Chinese Poetry Society
- Abbreviation: CPS
- Formation: 31 May 1987
- Founder: Qian Changzhao, Zhou Gucheng, Zhao Puchu (advocates)
- Type: National, academic, non-profit organization
- Registration no.: 511000005000079111
- Headquarters: 52 Dongsi Batiao, Dongcheng District, Beijing, China
- Official language: Chinese
- President: Zhou Wenzhang
- Secretary-General: Zhou Da
- Parent organization: China Writers Association

= Chinese Poetry Society =

Social organization in China

The Chinese Poetry Society (CPS; 中华诗词学会) is a national, academic, and non-profit social organization in China. It was established on May 31, 1987, under the advocacy of cultural and literary figures such as Qian Changzhao, Zhou Gucheng, and Zhao Puchu. The society is supervised by the China Writers Association and registered under the Ministry of Civil Affairs of the People's Republic of China.

== History ==
The Chinese Poetry Society was formally founded in Beijing on 31 May 1987. In June 1991, the Society was officially placed under the leadership of the China Writers Association. On 23 February 1999, the first Secretariat Office Meeting was held.

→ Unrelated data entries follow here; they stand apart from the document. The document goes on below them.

@[simp] theorem reset_busy : State.reset.busy = false := rfl
@[simp] theorem reset_done : State.reset.done = false := rfl
@[simp] theorem reset_err : State.reset.err = false := rfl
@[simp] theorem reset_cmdDropped : State.reset.cmdDropped = false := rfl
@[simp] theorem reset_phase : State.reset.phase = .empty := rfl
@[simp] theorem reset_extraInput : State.reset.extraInput = false := rfl
@[simp] theorem reset_errCode : State.reset.errCode = .none := rfl
@[simp] theorem reset_cmd : State.reset.cmd = 0#4 := rfl
@[simp] theorem reset_stage : State.reset.stage = 0#4 := rfl
@[simp] theorem reset_doneIE : State.reset.doneIE = false := rfl
@[simp] theorem reset_donePend : State.reset.donePend = false := rfl
@[simp] theorem reset_srcAddr : State.reset.srcAddr = 0#32 := rfl
@[simp] theorem reset_srcLen : State.reset.srcLen = 0#32 := rfl
@[simp] theorem reset_srcPos : State.reset.srcPos = 0#32 := rfl
@[simp] theorem reset_dstAddr : State.reset.dstAddr = 0#32 := rfl
@[simp] theorem reset_dstCap : State.reset.dstCap = 0#32 := rfl
@[simp] theorem reset_dstLen : State.reset.dstLen = 0#32 := rfl
@[simp] theorem reset_errInfo : State.reset.errInfo = 0#32 := rfl
@[simp] theorem reset_freqSel : State.reset.freqSel = 0#9 := rfl
@[simp] theorem reset_codeSym : State.reset.codeSym = 0#9 := rfl
@[simp] theorem reset_codeChunk : State.reset.codeChunk = 0#3 := rfl
@[simp] theorem reset_nodeSel : State.reset.nodeSel = 0#10 := rfl
@[simp] theorem reset_inReset : State.reset.inReset = false := rfl
@[simp] theorem reset_freq : State.reset.freq = Vector.replicate 257 FreqEntry.absent := rfl
@[simp] theorem reset_node : State.reset.node = Vector.replicate 513 NodeEntry.absent := rfl
@[simp] theorem reset_tree : State.reset.tree = TreeReg.absent := rfl
@[simp] theorem reset_code : State.reset.code = Vector.replicate 257 CodeEntry.absent := rfl
@[simp] theorem reset_todo : State.reset.todo = [] := rfl
@[simp] theorem reset_queue : State.reset.queue = [] := rfl
@[simp] theorem reset_acc : State.reset.acc = [] := rfl
@[simp] theorem reset_walk : State.reset.walk = Walk.atRest := rfl
@[simp] theorem reset_mem : State.reset.mem = [] := rfl
@[simp] theorem reset_host : State.reset.host = [] := rfl
@[simp] theorem reset_hostData : State.reset.hostData = [] := rfl
@[simp] theorem reset_bus : State.reset.bus = [] := rfl
@[simp] theorem reset_draws : State.reset.draws = 0 := rfl
@[simp] theorem reset_srcTouched : State.reset.srcTouched = [] := rfl
@[simp] theorem reset_dstTouched : State.reset.dstTouched = [] := rfl
@[simp] theorem reset_undo : State.reset.undo = [] := rfl
@[simp] theorem reset_mmioBase : State.reset.mmioBase = Config.mmioBase := rfl

end Sys2Proof.Machine.State
end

In June 1991, the Society was officially placed under the leadership of the China Writers Association. On February 23, 1999, the first Secretariat Office Meeting was convened. From December 8 to 10, 2004, the Second National Members’ Congress was held in Beijing. On September 28, 2005, the second meeting of the Standing Council (2nd term) took place in Binzhou, Shandong. On September 20, 2006, the third meeting of the Standing Council (2nd term) was held in Jincheng, Shanxi. From August 20 to 21, 2015, the Fourth National Members’ Congress was convened in Beijing. On October 16, 2016, the second meeting of the Standing Council (4th term) was held in You County, Hunan. On November 30, 2020, the Fifth National Members’ Congress was convened.